── Listed records

-- ==== Sys2Proof/Machine/Codec.lean ====
section
/-! DEFINITION. The predictive residue codec and the AQ32 phasor word (10 R277-R287). -/

namespace Sys2Proof.Machine

/-! ## Prediction (10 R279) -/

/-- A reconstructed value of channel c at sample n; 0 where none is (the reference rule is checked apart). -/
def recAt (h : Array (Array Int)) (c n : Nat) : Int := (h.getD c #[]).getD n 0

/-- p of a predictor (10 R279). -/
def predict (h : Array (Array Int)) (code d c n : Nat) : Int :=
  match code with
  | 1 => recAt h c (n - 1)
  | 2 => 2 * recAt h c (n - 1) - recAt h c (n - 2)
  | 3 => 3 * recAt h c (n - 1) - 3 * recAt h c (n - 2) + recAt h c (n - 3)
  | 4 => -(recAt h (c - 2) n + recAt h (c - 1) n)
  | 5 => recAt h (c - d) n
  | 6 => recAt h (c - d) n + recAt h c (n - 1) - recAt h (c - d) (n - 1)
  | _ => 0

/-- Whether a predictor's references lie in the block, for a group starting at sample n0 (10 R279). -/
def refOk (code d c n0 : Nat) : Bool :=
  match code with
  | 0 => true
  | 1 => n0 != 0
  | 2 => n0 != 0
  | 3 => n0 != 0
  | 4 => c % 3 == 2
  | 5 => decide (1 ≤ d) && decide (d ≤ c)
  | 6 => decide (1 ≤ d) && decide (d ≤ c) && n0 != 0
  | _ => false

def widthSat (w : Nat) (v : Int) : Int := max (-(2 ^ (w - 1) : Nat)) (min ((2 ^ (w - 1) : Nat) - 1) v)

def zigzag (r : Int) : Nat := if 0 ≤ r then (2 * r).toNat else (-2 * r - 1).toNat

def unzigzag (u : Nat) : Int := if u % 2 = 0 then ((u / 2 : Nat) : Int) else -(((u + 1) / 2 : Nat) : Int)

/-! ## The encoder (10 R278, R280-R283) -/

/-- A number in n bits, most significant first. -/
def bitsMsb (n v : Nat) : List Bool := (List.range n).map fun i => bit v (n - 1 - i)

/-- The residues of a group under a predictor, with the channel's history after it. -/
def groupCode (h : Array (Array Int)) (code d c e w : Nat) (xs : List Int) : List Nat × Array (Array Int) :=
  xs.foldl (fun (a : List Nat × Array (Array Int)) x =>
    let n := (a.2.getD c #[]).size
    let p := predict a.2 code d c n
    let q := rheDiv (x - p) (2 * e + 1)
    let xh := if e = 0 then x else widthSat w (p + (2 * e + 1 : Nat) * q)
    (a.1 ++ [zigzag q], a.2.setIfInBounds c ((a.2.getD c #[]).push xh))) ([], h)

/-- Bits of a group's residues with a Rice parameter; none when a quotient passes 63. -/
def riceBits (us : List Nat) (k : Nat) : Option Nat :=
  if us.any (fun u => decide (63 < u / 2 ^ k)) then none else some (lsum us fun u => u / 2 ^ k + 1 + k)

def riceWrite (us : List Nat) (k : Nat) : List Bool :=
  (us.map fun u => List.replicate (u / 2 ^ k) true ++ false :: bitsMsb k (u % 2 ^ k)).flatten

/-- The legal (CODE, D) pairs of a group, in order of CODE then D. -/
def groupChoices (c n0 : Nat) : List (Nat × Nat) :=
  ((List.range 7).map fun code =>
    (if code = 5 ∨ code = 6 then (List.range 15).map (fun d => (code, d + 1)) else [(code, 0)]).filter fun e =>
      refOk e.1 e.2 c n0).flatten

/-- One group: the combination with the fewest bits, ties to the lower CODE, D and K, and the escape when it takes
strictly fewer (10 R282). -/
def encGroup (h : Array (Array Int)) (c e w : Nat) (xs : List Int) : List Bool × Array (Array Int) :=
  let n0 := (h.getD c #[]).size
  let best := (groupChoices c n0).foldl (fun (o : Option (Nat × Nat × Nat × Nat)) cd =>
    let us := (groupCode h cd.1 cd.2 c e w xs).1
    let hdr := if cd.1 = 5 ∨ cd.1 = 6 then 12 else 8
    (List.range 31).foldl (fun (o : Option (Nat × Nat × Nat × Nat)) k =>
      match riceBits us k with
      | none => o
      | some n => match o with
        | none => some (hdr + n, cd.1, cd.2, k)
        | some b => if hdr + n < b.1 then some (hdr + n, cd.1, cd.2, k) else o) o) none
  let esc := 8 + w * xs.length
  let write := fun (n code d k : Nat) =>
    if esc < n then
      (bitsMsb 3 0 ++ bitsMsb 5 31 ++ (xs.map fun x => bitsMsb w (unsgn w x)).flatten
      , h.setIfInBounds c ((h.getD c #[]) ++ xs.toArray))
    else
      let (us, h) := groupCode h code d c e w xs
      (bitsMsb 3 code ++ bitsMsb 5 k ++ (if code = 5 ∨ code = 6 then bitsMsb 4 d else []) ++ riceWrite us k, h)
  match best with
  | some (n, code, d, k) => write n code d k
  | none => write (esc + 1) 0 0 0

/-- Split into groups of 32. -/
def groups32 (xs : List Int) : List (List Int) :=
  (List.range (ceilDiv xs.length 32)).map fun i => (xs.drop (32 * i)).take 32

def encChannel (e w : Nat) (a : List Bool × Array (Array Int)) (c : Nat) (xs : List Int) : List Bool × Array (Array Int) :=
  (groups32 xs).foldl (fun a g =>
    let (bs, h) := encGroup a.2 c e w g
    (a.1 ++ bs, h)) a

/-- Bytes from bits, most significant first, padded with zeros. -/
def packBits : Nat → List Bool → Bytes
  | 0, _ => []
  | n + 1, bs =>
    let b := (bs ++ List.replicate 8 false).take 8
    BitVec.ofNat 8 (b.foldl (fun a x => 2 * a + b2n x) 0) :: packBits n (bs.drop 8)

/-- A block from its parts (10 R277). -/
def prcBlock (raw : Bool) (nch w nsamp e : Nat) (payload : Bytes) : Bytes :=
  let e := if raw then 0 else e
  let b := le 2 0x5250 ++ le 1 1 ++ le 1 (b2n raw + b2n (0 < e) * 2) ++ le 1 nch ++ le 1 w ++ le 2 nsamp ++ le 1 e ++ zeros 3
    ++ le 4 payload.length ++ payload
  b ++ le 4 (crc32c b)

/-- Samples channel-major in bytes. -/
def rawSamples (w : Nat) (chans : List (List Int)) : Bytes :=
  (chans.map fun xs => (xs.map fun x => le (w / 8) (unsgn w x)).flatten).flatten

/-- The encoded block, or none when it gains nothing (10 R283). -/
def prcEncode (w e : Nat) (chans : List (List Int)) : Option Bytes :=
  let nch := chans.length
  let nsamp := (chans.headD []).length
  let (bs, _) := ((List.range nch).zip chans).foldl (fun a x => encChannel e w a x.1 x.2)
    (([] : List Bool), (Array.replicate nch (#[] : Array Int)))
  let payload := packBits (4 * ceilDiv bs.length 32) bs
  let b := prcBlock false nch w nsamp e payload
  if nch * nsamp * w / 8 ≤ b.length then none else some b

/-- A block as a record or segment stores it, and whether it is RAW (10 R283). -/
def prcStore (w e : Nat) (chans : List (List Int)) : Bytes × Bool :=
  match prcEncode w e chans with
  | some b => (b, false)
  | none => (prcBlock true chans.length w (chans.headD []).length 0 (padTo 4 (rawSamples w chans)), true)

/-! ## The decoder (10 R284) -/

inductive PrcErr where
  | illegalCode
  | refBeyond
  | overrun
  | badHeader
  | checkFail
deriving DecidableEq, Repr

def prcErrCode : PrcErr → Nat
  | .illegalCode => 0x0521
  | .refBeyond => 0x0522
  | .overrun => 0x0523
  | .badHeader => 0x0524
  | .checkFail => 0x0525

/-- Read n bits. -/
def readBits (n : Nat) (bs : List Bool) : Except PrcErr (Nat × List Bool) :=
  if bs.length < n then .error .overrun else .ok ((bs.take n).foldl (fun a x => 2 * a + b2n x) 0, bs.drop n)

/-- Read a quotient: one-bits up to a zero. -/
def readUnary : Nat → Nat → List Bool → Except PrcErr (Nat × List Bool)
  | 0, _, _ => .error .illegalCode
  | _ + 1, _, [] => .error .overrun
  | fuel + 1, q, b :: bs => if b then readUnary fuel (q + 1) bs else .ok (q, bs)

def inWidth (w : Nat) (v : Int) : Bool := widthSat w v = v

/-- The samples of one group. -/
def decSamples (code d c k e w : Nat) : Nat → Array (Array Int) → List Bool → Except PrcErr (Array (Array Int) × List Bool)
  | 0, h, bs => .ok (h, bs)
  | cnt + 1, h, bs =>
    let row := h.getD c #[]
    let push := fun v => h.setIfInBounds c (row.push v)
    if k = 31 then
      match readBits w bs with
      | .error x => .error x
      | .ok (v, bs) => decSamples code d c k e w cnt (push (sgn w v)) bs
    else
      match readUnary 64 0 bs with
      | .error x => .error x
      | .ok (q, bs) =>
        match readBits k bs with
        | .error x => .error x
        | .ok (lo, bs) =>
          let v := predict h code d c row.size + (2 * e + 1 : Nat) * unzigzag (q * 2 ^ k + lo)
          if e = 0 ∧ !inWidth w v then .error .illegalCode
          else decSamples code d c k e w cnt (push (widthSat w v)) bs

/-- One group: its fields in order, each checked as it is read. DEDUCED: a CODE whose references break R279 at every D is refused
when CODE is read. -/
def decGroup (c e w cnt : Nat) (h : Array (Array Int)) (bs : List Bool) : Except PrcErr (Array (Array Int) × List Bool) :=
  let n0 := (h.getD c #[]).size
  match readBits 3 bs with
  | .error x => .error x
  | .ok (code, bs) =>
    if code = 7 then .error .illegalCode
    else if !refOk code 1 c n0 then .error .refBeyond
    else match readBits 5 bs with
      | .error x => .error x
      | .ok (k, bs) =>
        if k = 31 ∧ code ≠ 0 then .error .illegalCode
        else if code < 5 then decSamples code 0 c k e w cnt h bs
        else match readBits 4 bs with
          | .error x => .error x
          | .ok (d, bs) =>
            if d = 0 then .error .illegalCode
            else if !refOk code d c n0 then .error .refBeyond
            else decSamples code d c k e w cnt h bs

/-- The groups of one channel: sizes of the groups still to read. -/
def decChannel (c e w : Nat) : List Nat → Array (Array Int) → List Bool → Except PrcErr (Array (Array Int) × List Bool)
  | [], h, bs => .ok (h, bs)
  | cnt :: rest, h, bs =>
    match decGroup c e w cnt h bs with
    | .error x => .error x
    | .ok (h, bs) => decChannel c e w rest h bs

def decChannels (e w : Nat) (sizes : List Nat) : List Nat → Array (Array Int) → List Bool →
    Except PrcErr (Array (Array Int) × List Bool)
  | [], h, bs => .ok (h, bs)
  | c :: cs, h, bs =>
    match decChannel c e w sizes h bs with
    | .error x => .error x
    | .ok (h, bs) => decChannels e w sizes cs h bs

def unpackBits (bs : Bytes) : List Bool := (bs.map fun b => bitsMsb 8 b.toNat).flatten

/-- Group sizes of a channel of n samples. -/
def groupSizes (n : Nat) : List Nat := (List.range (ceilDiv n 32)).map fun i => min 32 (n - 32 * i)

/-- Decode a block: the channels, or the first error (10 R284). -/
def prcDecode (b : Bytes) : Except PrcErr (List (List Int)) :=
  let flags := fld b 3 1
  let nch := fld b 4 1
  let w := fld b 5 1
  let nsamp := fld b 6 2
  let e := fld b 8 1
  let plen := fld b 12 4
  let raw := bit flags 0
  if b.length < 16 ∨ fld b 0 2 ≠ 0x5250 ∨ fld b 2 1 ≠ 1 ∨ 3 < flags ∨ nch < 1 ∨ 64 < nch
      ∨ !(w == 16 || w == 24 || w == 32) ∨ nsamp < 1 ∨ 4096 < nsamp ∨ fld b 9 3 ≠ 0 ∨ plen % 4 ≠ 0
      ∨ (raw ∧ e ≠ 0) ∨ bit flags 1 ≠ decide (0 < e) then .error .badHeader
  else
    let payload := slice b 16 plen
    let n := nch * nsamp * w / 8
    if b.length ≠ 20 + plen then .error .overrun
    else if raw ∧ (plen ≠ 4 * ceilDiv (nch * nsamp * w) 32 ∨ !isZero (payload.drop n)) then .error .overrun
    else if fld b (16 + plen) 4 ≠ crc32c (b.take (16 + plen)) then .error .checkFail
    else if raw then
      .ok ((List.range nch).map fun c => (List.range nsamp).map fun i =>
        sgn w (fld payload ((c * nsamp + i) * (w / 8)) (w / 8)))
    else
      match decChannels e w (groupSizes nsamp) (List.range nch) (Array.replicate nch #[]) (unpackBits payload) with
      | .error x => .error x
      | .ok (h, rest) =>
        if 32 ≤ rest.length ∨ rest.any id then .error .overrun else .ok (h.toList.map Array.toList)

/-! ## AQ32 (10 R286) -/

/-- An AQ32 word for a phasor in polar form against a full scale, and whether its magnitude saturated. -/
def aq32 (valid : Bool) (m a fs : Nat) : Nat × Bool :=
  if !valid || f32IsNaN m || f32IsNaN a then (0xFFFF, false)
  else
    let f := f32Val fs
    let top : Bool := !f32Finite m || fle (fmul { num := 131069, den := 65536 } f) (f32Val m)
    let mag := if top then 65534 else min 65534 (rheFrac (fdiv (fmul (f32Val m) (fracOf 32768)) f)).toNat
    let ang := rheDiv (fxOf (fmul (f32Val a) (fracOf 65536))) (2 * fxPi).toNat
    (mag + unsgn 16 ang * 65536, top)

end Sys2Proof.Machine
end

────

Work required
Would you please repeat exactly the lines above, starting at the line with "def unzigzag (u" and stopping at the line with "def groupCode (h", both included?

Answer to this problem
def unzigzag (u : Nat) : Int := if u % 2 = 0 then ((u / 2 : Nat) : Int) else -(((u + 1) / 2 : Nat) : Int)

/-! ## The encoder (10 R278, R280-R283) -/

/-- A number in n bits, most significant first. -/
def bitsMsb (n v : Nat) : List Bool := (List.range n).map fun i => bit v (n - 1 - i)

/-- The residues of a group under a predictor, with the channel's history after it. -/
def groupCode (h : Array (Array Int)) (code d c e w : Nat) (xs : List Int) : List Nat × Array (Array Int) :=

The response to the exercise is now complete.